__Extracted entries__:
theorem aerCor_moves {a0 a1} {s : State} : Moves 0xA000000 s (aerCor a0 a1 s) := by
  unfold aerCor
  with_reducible
    repeat' first
      | exact .refl | assumption
      | (extract_lets +onlyGivenNames x; first | (refine .cut (x := x) ?_ ?_; (on_goal 1 => intro _; clear_value x); (on_goal 2 => subst x)) | subst x)
      | refine emit_moves.on ?_ rfl | refine onPci_moves.on ?_ rfl | split | dsimp only

theorem aerUnc_moves {a0 a1} {s : State} : Moves 0xA000000 s (aerUnc a0 a1 s) := by
  unfold aerUnc
  with_reducible
    repeat' first
      | exact .refl | assumption
      | (extract_lets +onlyGivenNames x; first | (refine .cut (x := x) ?_ ?_; (on_goal 1 => intro _; clear_value x); (on_goal 2 => subst x)) | subst x)
      | refine emit_moves.on ?_ rfl | refine onPci_moves.on ?_ rfl | split | dsimp only

theorem portCorrectable_moves {a0 a1 a2} {s : State} : Moves 0xA000901 s (portCorrectable a0 a1 a2 s) := by
  unfold portCorrectable
  with_reducible
    repeat' first
      | exact .refl | assumption | refine aerCor_moves.on ?_ rfl | refine count_moves.on ?_ rfl | refine flag_moves.on ?_ rfl

theorem portUncorrectable_moves {a0 a1 a2} {s : State} : Moves 0xA000901 s (portUncorrectable a0 a1 a2 s) := by
  unfold portUncorrectable
  with_reducible
    repeat' first
      | exact .refl | assumption | refine aerUnc_moves.on ?_ rfl | refine count_moves.on ?_ rfl | refine flag_moves.on ?_ rfl

theorem portPoison_moves {a0} {s : State} : Moves 0xA000901 s (portPoison a0 s) := by
  unfold portPoison
  with_reducible
    repeat' first
      | exact .refl | assumption | refine portCorrectable_moves.on ?_ rfl | refine onPci_moves.on ?_ rfl | dsimp only

theorem badDoorbell_moves {a0} {s : State} : Moves 0x2080901 s (badDoorbell a0 s) := by
  unfold badDoorbell
  with_reducible
    repeat' first
      | exact .refl | assumption | refine asyncEvent_moves.on ?_ rfl | refine flag_moves.on ?_ rfl

theorem fetchEntry_moves {a0 a1 a2} {s : State} : Moves 0x2000000 s (fetchEntry a0 a1 a2 s) := by
  unfold fetchEntry
  with_reducible
    repeat' first
      | exact .refl | assumption
      | (extract_lets +onlyGivenNames x; first | (refine .cut (x := x) ?_ ?_; (on_goal 1 => intro _; clear_value x); (on_goal 2 => subst x)) | subst x)
      | refine setSq_moves.on ?_ rfl | fail_if_no_progress refine mk_qe.on ?_ rfl | split

theorem fetchAdmin_moves {a0 a1 a2} {s : State} : Moves 0x2000000 s (fetchAdmin a0 a1 a2 s).2 := by
  induction a1 generalizing a0 a2 s with
  | zero =>
    unfold fetchAdmin
    with_reducible
      repeat' first
       | exact .refl | assumption
       | (extract_lets +onlyGivenNames x; first | (refine .cut (x := x) ?_ ?_; (on_goal 1 => intro _; clear_value x); (on_goal 2 => subst x)) | subst x)
       | refine fetchEntry_moves.on ?_ rfl | split | dsimp only
  | succ k ih =>
    unfold fetchAdmin
    with_reducible
      repeat' first
       | exact .refl | assumption
       | (extract_lets +onlyGivenNames x; first | (refine .cut (x := x) ?_ ?_; (on_goal 1 => intro _; clear_value x); (on_goal 2 => subst x)) | subst x)
       | refine fetchEntry_moves.on ?_ rfl | split | dsimp only | refine ih.on ?_ rfl | refine (ih.get (by assumption)).on ?_ rfl


theorem fetchIo_moves {a0 a1 a2} {s : State} : Moves 0x2000000 s (fetchIo a0 a1 a2 s) := by
  induction a1 generalizing a0 a2 s with
  | zero =>
    unfold fetchIo
    with_reducible
      repeat' first
       | exact .refl | assumption
       | (extract_lets +onlyGivenNames x; first | (refine .cut (x := x) ?_ ?_; (on_goal 1 => intro _; clear_value x); (on_goal 2 => subst x)) | subst x)
       | refine fetchEntry_moves.on ?_ rfl | refine onCtrl_moves.on ?_ rfl | split
  | succ k ih =>
    unfold fetchIo
    with_reducible
      repeat' first
       | exact .refl | assumption
       | (extract_lets +onlyGivenNames x; first | (refine .cut (x := x) ?_ ?_; (on_goal 1 => intro _; clear_value x); (on_goal 2 => subst x)) | subst x)
       | refine fetchEntry_moves.on ?_ rfl | refine onCtrl_moves.on ?_ rfl | split | refine ih.on ?_ rfl


theorem sendReads_moves {a0 a1} {s : State} : Moves 0x8000000 s (sendReads a0 a1 s) := by
  unfold sendReads
  with_reducible
    repeat' first
      | exact .refl | assumption
      | (extract_lets +onlyGivenNames x; first | (refine .cut (x := x) ?_ ?_; (on_goal 1 => intro _; clear_value x); (on_goal 2 => subst x)) | subst x)
      | refine emit_moves.on ?_ rfl | refine (forEach_moves (m := 0x8000000) (fun _ _ => ?_)).step ?_ | split | dsimp only

theorem visit_moves {a0 a1} {s : State} : Moves 0xA000000 s (visit a0 a1 s) := by
  unfold visit
  with_reducible
    repeat' first
      | exact .refl | assumption
      | (extract_lets +onlyGivenNames x; first | (refine .cut (x := x) ?_ ?_; (on_goal 1 => intro _; clear_value x); (on_goal 2 => subst x)) | subst x)
      | refine fetchAdmin_moves.on ?_ rfl | refine (fetchAdmin_moves.get (by assumption)).on ?_ rfl | refine fetchIo_moves.on ?_ rfl
      | fail_if_no_progress refine mk_qe.on ?_ rfl | refine sendReads_moves.on ?_ rfl | split

theorem countWait_moves {a0} {s : State} : Moves 0x2000001 s (countWait a0 s) := by
  unfold countWait
  with_reducible
    repeat' first
      | exact .refl | assumption
      | (extract_lets +onlyGivenNames x; first | (refine .cut (x := x) ?_ ?_; (on_goal 1 => intro _; clear_value x); (on_goal 2 => subst x)) | subst x)
      | refine count_moves.on ?_ rfl | refine setSlot_moves.on ?_ rfl | split

theorem enterRuns_moves {a0 a1 a2} {s : State} : Moves 0x2000901 s (enterRuns a0 a1 a2 s) := by
  unfold enterRuns
  with_reducible
    repeat' first
      | exact .refl | assumption
      | (extract_lets +onlyGivenNames x; first | (refine .cut (x := x) ?_ ?_; (on_goal 1 => intro _; clear_value x); (on_goal 2 => subst x)) | subst x)
      | refine setPair_moves.on ?_ rfl | refine setSlot_moves.on ?_ rfl | refine countWait_moves.on ?_ rfl | refine flag_moves.on ?_ rfl
      | fail_if_no_progress refine mk_qe.on ?_ rfl | split

theorem forwardCmd_moves {a0} {s : State} : Moves 0x8800001 s (forwardCmd a0 s) := by
  unfold forwardCmd
  with_reducible
    repeat' first
      | exact .refl | assumption
      | (extract_lets +onlyGivenNames x; first | (refine .cut (x := x) ?_ ?_; (on_goal 1 => intro _; clear_value x); (on_goal 2 => subst x)) | subst x)
      | refine newTag_moves.on ?_ rfl | refine (newTag_moves.get (by assumption)).on ?_ rfl | refine batSend_moves.on ?_ rfl
      | fail_if_no_progress refine mk_bat.on ?_ rfl | split

theorem forwardData_moves {a0 a1} {s : State} : Moves 0x8800001 s (forwardData a0 a1 s) := by
  unfold forwardData
  with_reducible
    repeat' first
      | exact .refl | assumption | refine (forEach_moves (m := 0x8800001) (fun _ _ => ?_)).step ?_ | refine batSend_moves.on ?_ rfl
      | refine (command_moves (m := 0x8800001) rfl (fun _ => ?_)).step ?_

theorem countIo_moves {a0 a1 a2} {s : State} : Moves 0x2000000 s (countIo a0 a1 a2 s) := by
  unfold countIo
  with_reducible
    repeat' first
      | exact .refl | assumption
      | (extract_lets +onlyGivenNames x; first | (refine .cut (x := x) ?_ ?_; (on_goal 1 => intro _; clear_value x); (on_goal 2 => subst x)) | subst x)
      | fail_if_no_progress refine mk_qe.on ?_ rfl

theorem setZone_moves {a0 a1 a2} {s : State} : Moves 0x8900001 s (setZone a0 a1 a2 s) := by
  unfold setZone
  with_reducible
    repeat' first
      | exact .refl | assumption
      | (extract_lets +onlyGivenNames x; first | (refine .cut (x := x) ?_ ?_; (on_goal 1 => intro _; clear_value x); (on_goal 2 => subst x)) | subst x)
      | refine setLband_moves.on ?_ rfl | refine journal_moves.on ?_ rfl

theorem openZone_moves {a0 a1} {s : State} : MovesO 0x8900001 s (openZone a0 a1 s) := by
  unfold openZone
  with_reducible
    repeat' first
      | exact .refl | assumption | exact .none | refine .some ?_
      | (extract_lets +onlyGivenNames x; first | (refine .cut (x := x) ?_ ?_; (on_goal 1 => intro _; clear_value x); (on_goal 2 => subst x)) | subst x)
      | refine setZone_moves.on ?_ rfl | refine onBnd_moves.on ?_ rfl | refine openBand_moves.on ?_ rfl | refine setLband_moves.on ?_ rfl
      | refine forceFlush_moves.on ?_ rfl | split | dsimp only

theorem zoneForWrite_moves {a0} {s : State} : MovesE 0x8900001 s (zoneForWrite a0 s) := by
  unfold zoneForWrite
  with_reducible
    repeat' first
      | exact .refl | assumption | exact .error | refine .ok ?_
      | (extract_lets +onlyGivenNames x; first | (refine .cut (x := x) ?_ ?_; (on_goal 1 => intro _; clear_value x); (on_goal 2 => subst x)) | subst x)
      | refine (openZone_moves.get (by assumption)).on ?_ rfl | refine openZone_moves.on ?_ rfl | split

theorem takeCredit_moves {a0 a1} {s : State} : Moves 0x100000 s (takeCredit a0 a1 s) := by
  unfold takeCredit
  with_reducible
    repeat' first
      | exact .refl | assumption
      | (extract_lets +onlyGivenNames x; first | (refine .cut (x := x) ?_ ?_; (on_goal 1 => intro _; clear_value x); (on_goal 2 => subst x)) | subst x)
      | refine setCredit_moves.on ?_ rfl | split

theorem admitBlock_moves {a0 a1 a2 a3 a4 a5} {s : State} : MovesO 0x8B00001 s (admitBlock a0 a1 a2 a3 a4 a5 s) := by
  unfold admitBlock
  with_reducible
    repeat' first
      | exact .refl | assumption | exact .none | refine .some ?_
      | (extract_lets +onlyGivenNames x; first | (refine .cut (x := x) ?_ ?_; (on_goal 1 => intro _; clear_value x); (on_goal 2 => subst x)) | subst x)
      | refine (takePlace_moves.get (by assumption)).on ?_ rfl | refine takePlace_moves.on ?_ rfl | refine (onBuf_moves ?_).on ?_ rfl
      | exact fun _ => rfl | refine cacheSet_moves.on ?_ rfl | refine memWrite_moves.on ?_ rfl | refine cacheDrop_moves.on ?_ rfl
      | refine onBnd_moves.on ?_ rfl | refine lwlClear_moves.on ?_ rfl | split

theorem admitBlocks_moves {a0 a1 a2 a3 a4} {s : State} : MovesO 0x8B00001 s (admitBlocks a0 a1 a2 a3 a4 s) := by
  induction a4 generalizing a0 a1 a2 a3 s with
  | nil =>
    unfold admitBlocks
    with_reducible
      repeat' first
       | exact .refl | assumption | exact .none | refine .some ?_ | refine (admitBlock_moves.get (by assumption)).on ?_ rfl
       | refine admitBlock_moves.on ?_ rfl | refine .bind admitBlock_moves (fun _ _ => ?_) | refine ih.on ?_ rfl
  | cons b l ih =>
    unfold admitBlocks
    with_reducible
      repeat' first
       | exact .refl | assumption | exact .none | refine .some ?_ | refine (admitBlock_moves.get (by assumption)).on ?_ rfl
       | refine admitBlock_moves.on ?_ rfl | refine .bind admitBlock_moves (fun _ _ => ?_) | refine ih.on ?_ rfl
       | refine (ih.get (by assumption)).on ?_ rfl | refine ih.on ?_ rfl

__Exercise directions__: Within the listing above, extract exactly the lines from the line with "unfold aerCor" to the line with "asyncEvent_moves.on ?_ rfl | refine flag_moves.on ?_ rfl", the two named lines included, and no others.

__Output__:
  unfold aerCor
  with_reducible
    repeat' first
      | exact .refl | assumption
      | (extract_lets +onlyGivenNames x; first | (refine .cut (x := x) ?_ ?_; (on_goal 1 => intro _; clear_value x); (on_goal 2 => subst x)) | subst x)
      | refine emit_moves.on ?_ rfl | refine onPci_moves.on ?_ rfl | split | dsimp only

theorem aerUnc_moves {a0 a1} {s : State} : Moves 0xA000000 s (aerUnc a0 a1 s) := by
  unfold aerUnc
  with_reducible
    repeat' first
      | exact .refl | assumption
      | (extract_lets +onlyGivenNames x; first | (refine .cut (x := x) ?_ ?_; (on_goal 1 => intro _; clear_value x); (on_goal 2 => subst x)) | subst x)
      | refine emit_moves.on ?_ rfl | refine onPci_moves.on ?_ rfl | split | dsimp only

theorem portCorrectable_moves {a0 a1 a2} {s : State} : Moves 0xA000901 s (portCorrectable a0 a1 a2 s) := by
  unfold portCorrectable
  with_reducible
    repeat' first
      | exact .refl | assumption | refine aerCor_moves.on ?_ rfl | refine count_moves.on ?_ rfl | refine flag_moves.on ?_ rfl

theorem portUncorrectable_moves {a0 a1 a2} {s : State} : Moves 0xA000901 s (portUncorrectable a0 a1 a2 s) := by
  unfold portUncorrectable
  with_reducible
    repeat' first
      | exact .refl | assumption | refine aerUnc_moves.on ?_ rfl | refine count_moves.on ?_ rfl | refine flag_moves.on ?_ rfl

theorem portPoison_moves {a0} {s : State} : Moves 0xA000901 s (portPoison a0 s) := by
  unfold portPoison
  with_reducible
    repeat' first
      | exact .refl | assumption | refine portCorrectable_moves.on ?_ rfl | refine onPci_moves.on ?_ rfl | dsimp only

theorem badDoorbell_moves {a0} {s : State} : Moves 0x2080901 s (badDoorbell a0 s) := by
  unfold badDoorbell
  with_reducible
    repeat' first
      | exact .refl | assumption | refine asyncEvent_moves.on ?_ rfl | refine flag_moves.on ?_ rfl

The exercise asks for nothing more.